Один (один из всех! А именно Енш) продолжает как ни в чем не бывало стучать на машинке, делает опечатку, исправляет ее, вновь стрекочет. Одинокий перестук звучит так беспомощно, так потерянно в большой комнате, которая только что была заполнена шумом до краев. И вдруг Енш злобно роняет:
— А, пошли вы все! — и его машинка тоже смолкает.
— Правильно! — строго говорит пастор, обращаясь к Еншу. — Совершенно правильно изволили заметить. Вы все, как говорится, хорошенько влипли.
Он опять умолкает. Енш что-то злобно бурчит себе под нос, пастор оглядывает комнату и говорит очень вежливо:
— Господин Монте, уступите мне, пожалуйста, ваш стул на пять минут, я старый человек.
Монте послушно вскакивает и слегка заливается краской, Енш уже дрожит от злости, но не мешает Монте поставить стул посреди комнаты.
— Благодарю вас. — Марцетус вежливо благодарит и садится.
Он удобно устраивается
— Итак… — неспешно начинает пастор.
Но не доканчивает.
В одной руке Марцетус держит красивую черную велюровую шляпу с жесткой тульей, в другом — большой носовой платок из тонкого полотна.
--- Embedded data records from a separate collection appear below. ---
-- ==== Sys2Proof/Machine/Mailbox.lean ====
section
/-! DEFINITION. The mailbox (19_host_link.md R508 to R514): the checks of a command, its delivery and its reply. Every
mailbox command of the table is executed through `mailbox` or `mailboxP`. -/

namespace Sys2Proof.Machine

/-- One row of the command set: code, queue U, plane command, first version, and the least and greatest LEN. -/
structure CmdRow where
  code : Nat
  u : Bool
  plane : Bool
  ver : Nat
  lo : Nat
  hi : Nat

/-- The command set of 19_host_link.md. LEN of a command that names one arm, group, axis, block or state is 8, as that of STOP; where nothing
gives the payload's length any multiple of 8 is accepted (DEDUCED, log entry 205). -/
def cmdTable : List CmdRow :=
  [⟨0x10, false, true, 1, 136, 2056⟩, ⟨0x11, false, true, 1, 0, 4096⟩, ⟨0x12, false, true, 1, 520, 520⟩,
   ⟨0x13, false, true, 1, 8, 512⟩, ⟨0x14, false, true, 2, 0, 4096⟩, ⟨0x15, false, true, 1, 0, 4096⟩,
   ⟨0x16, false, true, 2, 8, 8⟩, ⟨0x17, false, true, 2, 8, 8⟩, ⟨0x18, false, true, 2, 8, 8⟩,
   ⟨0x101, true, true, 1, 8, 8⟩, ⟨0x102, true, true, 1, 8, 8⟩, ⟨0x103, true, true, 1, 8, 8⟩,
   ⟨0x104, true, true, 1, 8, 8⟩, ⟨0x105, true, true, 1, 8, 8⟩, ⟨0x106, true, false, 1, 8, 8⟩,
   ⟨0x110, false, false, 1, 0, 4096⟩, ⟨0x111, true, false, 1, 0, 0⟩, ⟨0x112, true, false, 2, 0, 0⟩,
   ⟨0x113, false, false, 1, 0, 4096⟩, ⟨0x120, true, false, 1, 0, 4096⟩, ⟨0x121, true, false, 1, 0, 4096⟩,
   ⟨0x122, true, false, 3, 0, 4096⟩, ⟨0x123, true, false, 3, 0, 4096⟩, ⟨0x124, true, false, 1, 96, 96⟩,
   ⟨0x125, true, false, 1, 0, 0⟩, ⟨0x130, false, false, 3, 16, 4096⟩]

/-- The row of a command code. -/
def cmdRow (code : Nat) : Option CmdRow := cmdTable.find? (fun r => r.code == code)

/-- LEN fits the payload rule of the code: a multiple of 8 in the row's range, and whole records for SEG_APPEND (R508). -/
def lenOk (r : CmdRow) (len : Nat) : Bool :=
  len % 8 == 0 && decide (r.lo ≤ len) && decide (len ≤ r.hi) && (r.code != 0x10 || (len - 8) % 128 == 0)

/-- A cell cycle runs: TB0 is valid and the power state is RUN, HOLD or IDLE (R510). -/
def Dev.cycleRuns (d : Dev) : Bool := decide (d.baseState 0 ≠ 0) && decide (d.rd .SYS_LADDER_STATE ≤ 2)

/-- The checks of R510 in their order; `none` when the command may be delivered. -/
def mbxCheck (h : MbxHdr) (d : Dev) : Option Code :=
  match cmdRow h.code with
  | none => some .MBX_FORMAT
  | some r =>
    if !lenOk r h.len || h.reserved != 0 || (if h.u then d.host.expU else d.host.expB).any (fun e => e != h.seq) then
      some .MBX_FORMAT
    else if d.rd .HST_PROTO_ACT < r.ver then some .MBX_VERSION
    else if r.u != h.u then some .MBX_QUEUE
    else if r.plane && !d.cycleRuns then some .MBX_NOT_READY
    else none

/-- Size of a command in its ring. -/
def MbxHdr.size (h : MbxHdr) : Nat := 16 + h.len

/-- Bytes of the reply ring that the host has not read. -/
def Dev.replyUsed (d : Dev) : Nat := (d.rd .HST_RPL_WP + 2 ^ 19 - d.rd .HST_RPL_RP) % 2 ^ 19

/-- There is room for one more reply beside those that wait (R511). -/
def Dev.replyRoom (d : Dev) : Bool := decide (d.replyUsed + 32 * (d.host.waiting.length + d.host.disputed.length + d.host.late.length) + 32 < 2 ^ 19)

/-- Bytes of a command ring. -/
def ringBytes (u : Bool) : Nat := if u then 0x40000 else 0x100000

/-- Bytes of a command ring between RP and WP. -/
def Dev.ringLevel (d : Dev) (u : Bool) : Nat :=
  let wp := d.rd (if u then .HST_CMDU_WP else .HST_CMDB_WP)
  let rp := d.rd (if u then .HST_CMDU_RP else .HST_CMDB_RP)
  (wp % ringBytes u + ringBytes u - rp % ringBytes u) % ringBytes u

/-- A command is the next of its ring: nothing waits there, or it stands at the front and lies wholly between RP and WP; a plane command of
queue B also waits for those of queue U (R509, R512, R513). -/
def Dev.inTurn (d : Dev) (h : MbxHdr) : Bool :=
  let plane (x : MbxHdr) : Bool := (cmdRow x.code).any (·.plane)
  (match if h.u then d.host.ringU else d.host.ringB with
    | [] => true
    | x :: _ => x == h && decide (h.size ≤ d.ringLevel h.u)) && (h.u || !plane h || !d.host.ringU.any plane)

/-- The controller reads a command now: its reply has room (R511), and it is its turn. -/
def Dev.reads (d : Dev) (h : MbxHdr) : Bool := d.replyRoom && d.inTurn h

/-- A header with CODE 0 at the read pointer takes it to the start of the ring (R508). -/
def skipHead (u : Bool) (d : Dev) : Dev :=
  match if u then d.host.ringU else d.host.ringB with
  | x :: t =>
    if x.code ≠ 0 then d
    else if u then { d with host := { d.host with ringU := t } }.wr .HST_CMDU_RP 0
    else { d with host := { d.host with ringB := t } }.wr .HST_CMDB_RP 0
  | [] => d

/-- Takes a delivered command off its ring: RP passes it, the expected SEQ is one above its own, vector 1 (R509, R524). -/
def passCommand (h : MbxHdr) (d : Dev) : Dev :=
  let drop (l : List MbxHdr) : List MbxHdr := match l with
    | [] => []
    | x :: t => if x = h then t else x :: t
  let exp := some ((h.seq + 1) % 2 ^ 32)
  let d1 : Dev :=
    if h.u then { d with host := { d.host with ringU := drop d.host.ringU, expU := exp } }
    else { d with host := { d.host with ringB := drop d.host.ringB, expB := exp } }
  let d2 := if h.u then d1.wr .HST_CMDU_RP ((d1.rd .HST_CMDU_RP + h.size) % ringBytes true)
    else d1.wr .HST_CMDB_RP ((d1.rd .HST_CMDB_RP + h.size) % ringBytes false)
  hostVector 1 (skipHead h.u d2)

/-- The reply to a command, with T at the delivery instant (R510). -/
def mkReply (h : MbxHdr) (status index : Nat) (d : Dev) : Reply :=
  { code := h.code, tag := h.tag, status := status, index := index, seq := h.seq, t := d.stamp.1, base := d.stamp.2 }

/-- A reply enters the reply ring: WP passes it, vector 0 (R511, R524). -/
def releaseReply (r : Reply) (d : Dev) : Dev :=
  hostVector 0 (({ d with host := { d.host with replies := d.host.replies ++ [r] } }).wr .HST_RPL_WP (d.rd .HST_RPL_WP + 32))

/-- A refused command: its reply carries the code, which is raised, and RP passes it (R510). -/
def refuseCommand (h : MbxHdr) (c : Code) (d : Dev) : Dev :=
  let d1 := raise c wShared [h.code, h.tag] d
  releaseReply (mkReply h c.num 0 d1) (passCommand h d1)

/-- A shared command is executed by its owning unit (R514): `exe` answers the state, the STATUS and the INDEX. While the
reply ring is full, or other commands are before it in its ring, nothing is delivered (R511, R514). -/
def mailbox (h : MbxHdr) (exe : Dev → Dev × Nat × Nat) (d : Dev) : Dev :=
  if !d.reads h then d
  else
    match mbxCheck h d with
    | some c => refuseCommand h c d
    | none =>
      let r := exe d
      releaseReply (mkReply h r.2.1 r.2.2 d) (passCommand h r.1)

/-- A reply of a long command: it waits while the reply ring is full (R511). -/
def lateReply (r : Reply) (d : Dev) : Dev :=
  if d.replyUsed + 32 < 2 ^ 19 then releaseReply r d else { d with host := { d.host with late := d.host.late ++ [r] } }

/-- A long shared command (R514): it is taken at once and its reply follows when it completes; `exe` answers the state and, where the
command ends at once, STATUS and INDEX. -/
def mailboxLong (h : MbxHdr) (exe : Reply → Dev → Dev × Option (Nat × Nat)) (d : Dev) : Dev :=
  if !d.reads h then d
  else
    match mbxCheck h d with
    | some c => refuseCommand h c d
    | none =>
      let r := exe (mkReply h 0 0 d) d
      match r.2 with
      | some (st, ix) => releaseReply (mkReply h st ix d) (passCommand h r.1)
      | none => passCommand h r.1

/-- The command is delivered by `mailbox`. -/
def delivers (h : MbxHdr) (d : Dev) : Bool := d.reads h && (mbxCheck h d).isNone

/-- The reply that the shadow forms to the same command (R281): what the command answers in a part whose token that plane holds. -/
def shadowReply (h : MbxHdr) (exe : Dev → Dev × Nat × Nat) (d : Dev) : Reply :=
  let r := exe (d.wr .RED_ROLE_ACTIVE d.active.other.num)
  mkReply h r.2.1 r.2.2 d

/-- A plane command is delivered to both planes at a φ4 start (R512) when it need not wait for room (R513); both planes form its reply,
and the token holder's is held for the comparator (R281, R287). At most 64 commands and 32 KiB are delivered at one φ4 start. -/
def mailboxP (h : MbxHdr) (room : Bool) (exe : Dev → Dev × Nat × Nat) (d : Dev) : Dev :=
  if !d.reads h then d
  else
    match mbxCheck h d with
    | some c => refuseCommand h c d
    | none =>
      if !room || decide (64 ≤ d.host.deliverCnt) || decide (32768 < d.host.deliverBytes + h.len) then d
      else
        let r := exe d
        let d1 := passCommand h r.1
        { d1 with host := { d1.host with
            waiting := d1.host.waiting ++ [mkReply h r.2.1 r.2.2 d]
            waitingShadow := d1.host.waitingShadow ++ [shadowReply h exe d]
            deliverCnt := d1.host.deliverCnt + 1
            deliverBytes := d1.host.deliverBytes + h.len } }

/-- Releases the plane replies that wait, but for those at the positions `bad`, whose comparison failed (R287, R288). -/
def releaseWaiting (bad : List Nat) (d : Dev) : Dev :=
  let ix := (List.range d.host.waiting.length).zip (d.host.waiting.zip d.host.waitingShadow)
  forL ((ix.filter (fun e => !bad.contains e.1)).map (·.2.1)) releaseReply { d with host := { d.host with
    waiting := [], waitingShadow := []
    disputed := d.host.disputed ++ (ix.filter (fun e => bad.contains e.1)).map (fun e => ⟨d.active, e.2.1, e.2.2⟩) } }

/-- After the verdict of tasting the held replies are sent from the plane that holds the token (R288). -/
def releaseDisputed (d : Dev) : Dev :=
  if d.red.taste.on then d
  else forL (d.host.disputed.map (fun x => if x.plane = d.active then x.own else x.other)) releaseReply
    { d with host := { d.host with disputed := [] } }

end Sys2Proof.Machine
end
Время от времени он изящным движением вытирает пот со лба. Лицо у него полное, розовое, рот четко очерченный, выразительный, а подбородок энергичный, сильно выступающий вперед. (У всех, находящихся в комнате, подбородки безвольные, скошенные, и только у Енша нижняя челюсть сильно развита, но в другом роде: это скорее челюсть боксера.)
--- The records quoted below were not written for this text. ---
/-- Whether arm `a`, or auxiliary axis `m`, plans on base `b` in either plane. -/
def armPlansOn (d : Dev) (b a : Nat) : Bool :=
  [Plane.A, Plane.B].any (fun p => ((d.pl p).ppe.arms.get a).q.any (fun g => g.tbase == b))
def auxPlansOn (d : Dev) (b m : Nat) : Bool :=
  [Plane.A, Plane.B].any (fun p => (((d.pl p).ppe.aux.get m).move).any (fun v => v.tbase == b))

/-- Arm `a`, or the group of auxiliary axis `m`, is in STO. -/
def armSto (d : Dev) (a : Nat) : Bool := d.rd .SAF_ARM_STAT_STATE a == 4
def auxSto (d : Dev) (m : Nat) : Bool := d.rd .SAF_GRP_STAT_STATE ((Sparse.find d.pat.aux m).getD {}).group == 4

/-- Every arm and every auxiliary axis of the Pattern is in STO. -/
def allSto (d : Dev) : Bool := d.pat.arms.all (fun e => armSto d e.1) && d.pat.aux.all (fun e => auxSto d e.1)

/-- No node of another controller on the ring shows an axis outside STO (R316). -/
def ringSto (d : Dev) : Bool :=
  d.pat.ring.all (fun r => r.2.nodes.all (fun e =>
    let s := (d.ring.ports.get r.1).nodes.get e.1
    !(s.state == 3 && s.live && e.2.owner != r.2.self)))

/-- R316 refuses a step of base `b`: the base, the stage, a unit that plans on it, or ring timing. -/
def stepRefused (b : Nat) (d : Dev) : Bool :=
  decide (8 ≤ b) || d.src b == srcFixed || d.src b == srcPulse || d.src b == srcFollow || d.baseState b == 0 ||
  d.rd .SYS_STATE_STAGE != 8 ||
  d.pat.arms.any (fun e => armPlansOn d b e.1 && !armSto d e.1) ||
  d.pat.aux.any (fun e => auxPlansOn d b e.1 && !auxSto d e.1) ||
  (b == 0 && (!d.leads || !allSto d || !ringSto d))

/-- Executes TIME_STEP: an accepted step waits for its boundary, and behind a step of TB0 that a sync frame has announced for the one after
(R343). -/
def timeStep (b : Nat) (a : StepArg) (d : Dev) : Dev × Nat × Nat :=
  if stepRefused b d then (raise .STEP_REFUSED wShared [b] d, Code.STEP_REFUSED.num, 0)
  else (d.updBase b (fun x => if x.stepSent then { x with nextStep := some a } else { x with pendStep := some a }), 0, 0)

/-- A step takes effect: the value, SREM at zero, STEPPED, the event; the placed boundaries move with TB0. The kept instants of the
latest sync boundary and of the SYNC_IN edges do not move (DESIGN CHOICE, log entry 180). -/
def takeStep (b : Nat) (v : T96) (d : Dev) : Dev :=
  let old := d.base b
  let mv (t : T96) : T96 := t + v - old
  let d1 := setBase b v (d.updBase b (fun x => { x with inc := x.inc - x.incSlew, incSlew := 0, srem := 0, stepNow := true }))
  let d2 : Dev := if b = 0 then
      { d1 with
          cyc := { d1.cyc with
          openAt := mv d1.cyc.openAt, closeAt := mv d1.cyc.closeAt, nextAt := d1.cyc.nextAt.map mv } }
    else d1
  raise .BASE_STEP wShared [b] (stepTevs b v ((showSrem b d2).wr .TB_STAT_STEPPED 1 b))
И именно он в конце концов нарушает молчание, злобно бросив в лицо незваному гостю:
— Господин пастор, нам надо работать, у нас не так много свободного времени, как у вас.
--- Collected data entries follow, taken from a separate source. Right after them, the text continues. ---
/-- What APPLY refuses in the staged CAP set: a channel, or 256 + a trigger. Each item's own rules are checked, then the rates are
added: anchors and refresh, channels, triggers; the first item that passes 200 MB/s ends the check. -/
def capRefused (d : Dev) : Option Nat :=
  let st (f : Fld) (i : Nat) : Nat := d.staged f .A i 0
  let on (c : Nat) : Bool := st .CAP_CH_CFG_EN c == 1 && st .CAP_CH_CFG_DIV c != 0
  let badCh := (List.range 16).find? (fun c => decide (1000 < st .CAP_CH_CFG_DIV c) ||
    (d.aiSource c && st .CAP_CH_CFG_DIV c != 0 && decide (st .CAP_CH_CFG_DIV c < 20)))
  let badTrg := (List.range 16).find? (fun n =>
    decide (5 < st .CAP_TRG_CFG_TYPE n) || st .CAP_TRG_CFG_DIR n == 3 || decide (st .CAP_TRG_HOLD_HOLDOFF n < 100) ||
    (st .CAP_TRG_CFG_TYPE n == 3 && decide (signed 32 (st .CAP_TRG_B n) < signed 32 (st .CAP_TRG_A n))))
  match badCh, badTrg with
  | some c, _ => some c
  | none, some n => some (256 + n)
  | none, none =>
    let lim := 200 * 10 ^ 12
    let start := (16 + 8 * ((List.range 256).filter on).length) * 10 ^ 10 / 4995
    let chs := (List.range 256).foldl (fun (acc : Nat × Option Nat) c =>
      if acc.2.isSome || !on c then acc
      else
        let v := acc.1 + rateCh d c (st .CAP_CH_CFG_DIV c)
        (v, if lim < v then some c else none)) (start, none)
    ((List.range 16).foldl (fun (acc : Nat × Option Nat) n =>
      if acc.2.isSome || st .CAP_TRG_CFG_TYPE n == 0 then acc
      else
        let v := acc.1 + 16 * 10 ^ 12 / st .CAP_TRG_HOLD_HOLDOFF n
        (v, if lim < v then some (256 + n) else none)) chs).2

/-- Channels whose configuration differs between two devices. -/
def capChanged (old new : Dev) : List Nat :=
  (List.range 256).filter (fun c => old.rd .CAP_CH_CFG_EN c != new.rd .CAP_CH_CFG_EN c ||
    old.rd .CAP_CH_CFG_DIV c != new.rd .CAP_CH_CFG_DIV c || old.rd .CAP_CH_DB c != new.rd .CAP_CH_DB c)

/-! ### The trigger bus (R410 to R412) -/

/-- Length of the calibration sequence and of one window. -/
def calLen : Nat := 25600000 * nsUnit
def calWin : Nat := 400000 * nsUnit

/-- Own controller index. -/
def Dev.ctrl (d : Dev) : Nat := d.rd .CAP_TBUS_CTL_INDEX

/-- Declared controllers but this one. -/
def Dev.others (d : Dev) : List Nat := (List.range 16).filter (fun j => bit (d.rd .CAP_TBUS_CTL_PRESENT) j && j != d.ctrl)

/-- Every declared delay is VALID. -/
def Dev.delaysValid (d : Dev) : Bool :=
  (List.range 4).all (fun l => d.others.all (fun j => d.rdAt .CAP_TBUS_DLY_VALID .A l j == 1))

/-- A calibration that has run its 25.6 ms ends: complete, to be repeated, or failed after 16 repetitions (R412). -/
def calFinish (d : Dev) : Dev :=
  match d.cap.calAt with
  | none => d
  | some t0 =>
    if d.base 0 < t0 + calLen then d
    else
      let d1 := (d.wr .CAP_TBUS_STAT_CAL_RUN 0).updCap (fun x => { x with calAt := none, lead := ⟨none, []⟩ })
      if d.delaysValid then icuBoth 275 ((d1.wr .CAP_TBUS_STAT_CAL_DONE 1).updCap (fun x => { x with calRuns := 0 }))
      else if 17 ≤ d.cap.calRuns then raise .TRG_CAL_FAIL wCap [] (d1.updCap (fun x => { x with calRuns := 0 }))
      else d1.updCap (fun x => { x with calReq := true })

/-- A write of CAL: a calibration at the next TB0 multiple of 4 s (R412). -/
def calWrite (d : Dev) : Dev := (calFinish d).updCap (fun x => { x with calReq := true, calRuns := 0 })

/-- TRG_CALIBRATION: at a TB0 multiple of 4 s the windows begin, for the first time in stage SEWN or on request (R412). The own
pulses of windows 4i to 4i + 3 become due. -/
def trgCalibration (d0 : Dev) : Dev :=
  let d := calFinish d0
  let t := d.base 0 / (4 * secUnit) * (4 * secUnit)
  if d.baseState 0 = 0 || d.rd .SYS_STATE_STAGE ≠ 8 || d.cap.calAt.isSome || !(d.cap.calReq || !d.cap.calFirst) then d
  else
    (d.wr .CAP_TBUS_STAT_CAL_RUN 1).updCap (fun x => { x with
      calReq := false, calFirst := true, calRuns := x.calRuns + 1, calAt := some t
      outs := x.outs ++ (List.range 4).map (fun l => { line := l, due := some (t + calWin * (4 * d.ctrl + l)) }) })

/-- The index whose pulse width lies within ±10 ns of a measured width (R410). -/
def senderOf (width : Nat) : Option Nat := (List.range 16).find? (fun j => decide (190 + 40 * j ≤ width) && decide (width ≤ 210 + 40 * j))

/-- The delay of controller `j` on a line in ns; the own pulses have delay 0. None when not measured. -/
def Dev.trgDelay (d : Dev) (l j : Nat) : Option Nat :=
  if j = d.ctrl then some 0
  else if d.rdAt .CAP_TBUS_DLY_VALID .A l j = 1 then some (d.rdAt .CAP_TBUS_DLY_DELAY .A l j) else none

/-- A pulse of unknown width or sender (R411): the payload gives the line, the width, the mark that the instant is uncompensated, and in
a continuation record the instant (R413). -/
def unknownPulse (l width : Nat) (t : T96) (d : Dev) : Dev :=
  raiseLong .TRG_UNKNOWN wCap [l, width, 1] [t] (d.incSat .CAP_TBUS_STAT_UNKNOWN)

/-- BUS triggers of a line (R400, R411): the leading edge is rising, the trailing edge falling. -/
def busTriggers (l width : Nat) (t : T96) (s : Part) : Part :=
  forN 16 (fun n s =>
    let d := s.dev
    if d.rd .CAP_TRG_CFG_TYPE n = 5 && d.rd .CAP_TRG_CFG_LINE n = l then
      let dir := d.rd .CAP_TRG_CFG_DIR n
      let s1 := if dir = 0 || dir = 2 then fire n (d.toPlan t) s else s
      if dir = 1 || dir = 2 then fire n (d.toPlan (t + width * nsUnit)) s1 else s1
    else s) s

/-- The window of the calibration sequence that an instant lies in (R412). -/
def calWindow (t : T96) : Option Nat := if t % (4 * secUnit) < calLen then some (t % (4 * secUnit) / calWin) else none

/-- The controller whose calibration window on line `l` an instant lies in, when this controller is one of the present, SEWN ones. -/
def Dev.calSender (d : Dev) (l : Nat) (t : T96) : Option Nat :=
  match calWindow t with
  | some k => if k % 4 = l && d.rd .SYS_STATE_STAGE = 8 && bit (d.rd .CAP_TBUS_CTL_PRESENT) d.ctrl then some (k / 4) else none
  | none => none

/-- A pulse that is no part of a calibration: its instant is compensated and it fires the BUS triggers, or it is unknown (R411). -/
def busOrUnknown (l width : Nat) (t : T96) (j : Nat) (s : Part) : Part :=
  match s.dev.trgDelay l j with
  | none => s.onDev (unknownPulse l width t)
  | some dl => busTriggers l width (t - dl * nsUnit) s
Но тот, как бы не слыша сказанного, спрашивает у Енша:
— Вы здесь за старшего, не так ли? То есть заведуете этой конторой? А может быть, все же не вы, а господин Маак?
— Загер вам наврал, — криво усмехается Енш. — Я заведующий.
— Так-так, — говорит пастор, что-то соображая. И потом еще раз: — Так-так. — Он явно что-то тщательно обдумывает. А потом вдруг спрашивает: — Значит, именно вы и производите все операции, как то: выплаты, расчеты и так далее?
Енш тоже начинает напряженно думать. И бросает быстрый взгляд на Маака, но пастор перехватывает его взгляд, так что им не удается объясниться без слов.
Поэтому Енш ворчливо выдавливает:
— Ну, произвожу.
На что пастор замечает ласковым голосом:
— Следовательно, вы, надо полагать, зарегистрировали свое предприятие в соответствующем отделе полиции?
Молчание.
— А также произвели вычеты из заработной платы в счет подоходного налога?
Молчание.
— А также подали списки сотрудников в больничную кассу? И наклеили марки?
Длительное молчание.
Пастор больше не наблюдает за выражением лиц своих слушателей, его задумчивый и мягкий взгляд устремлен к голубому летнему небу, пронизанному золотыми лучами солнца.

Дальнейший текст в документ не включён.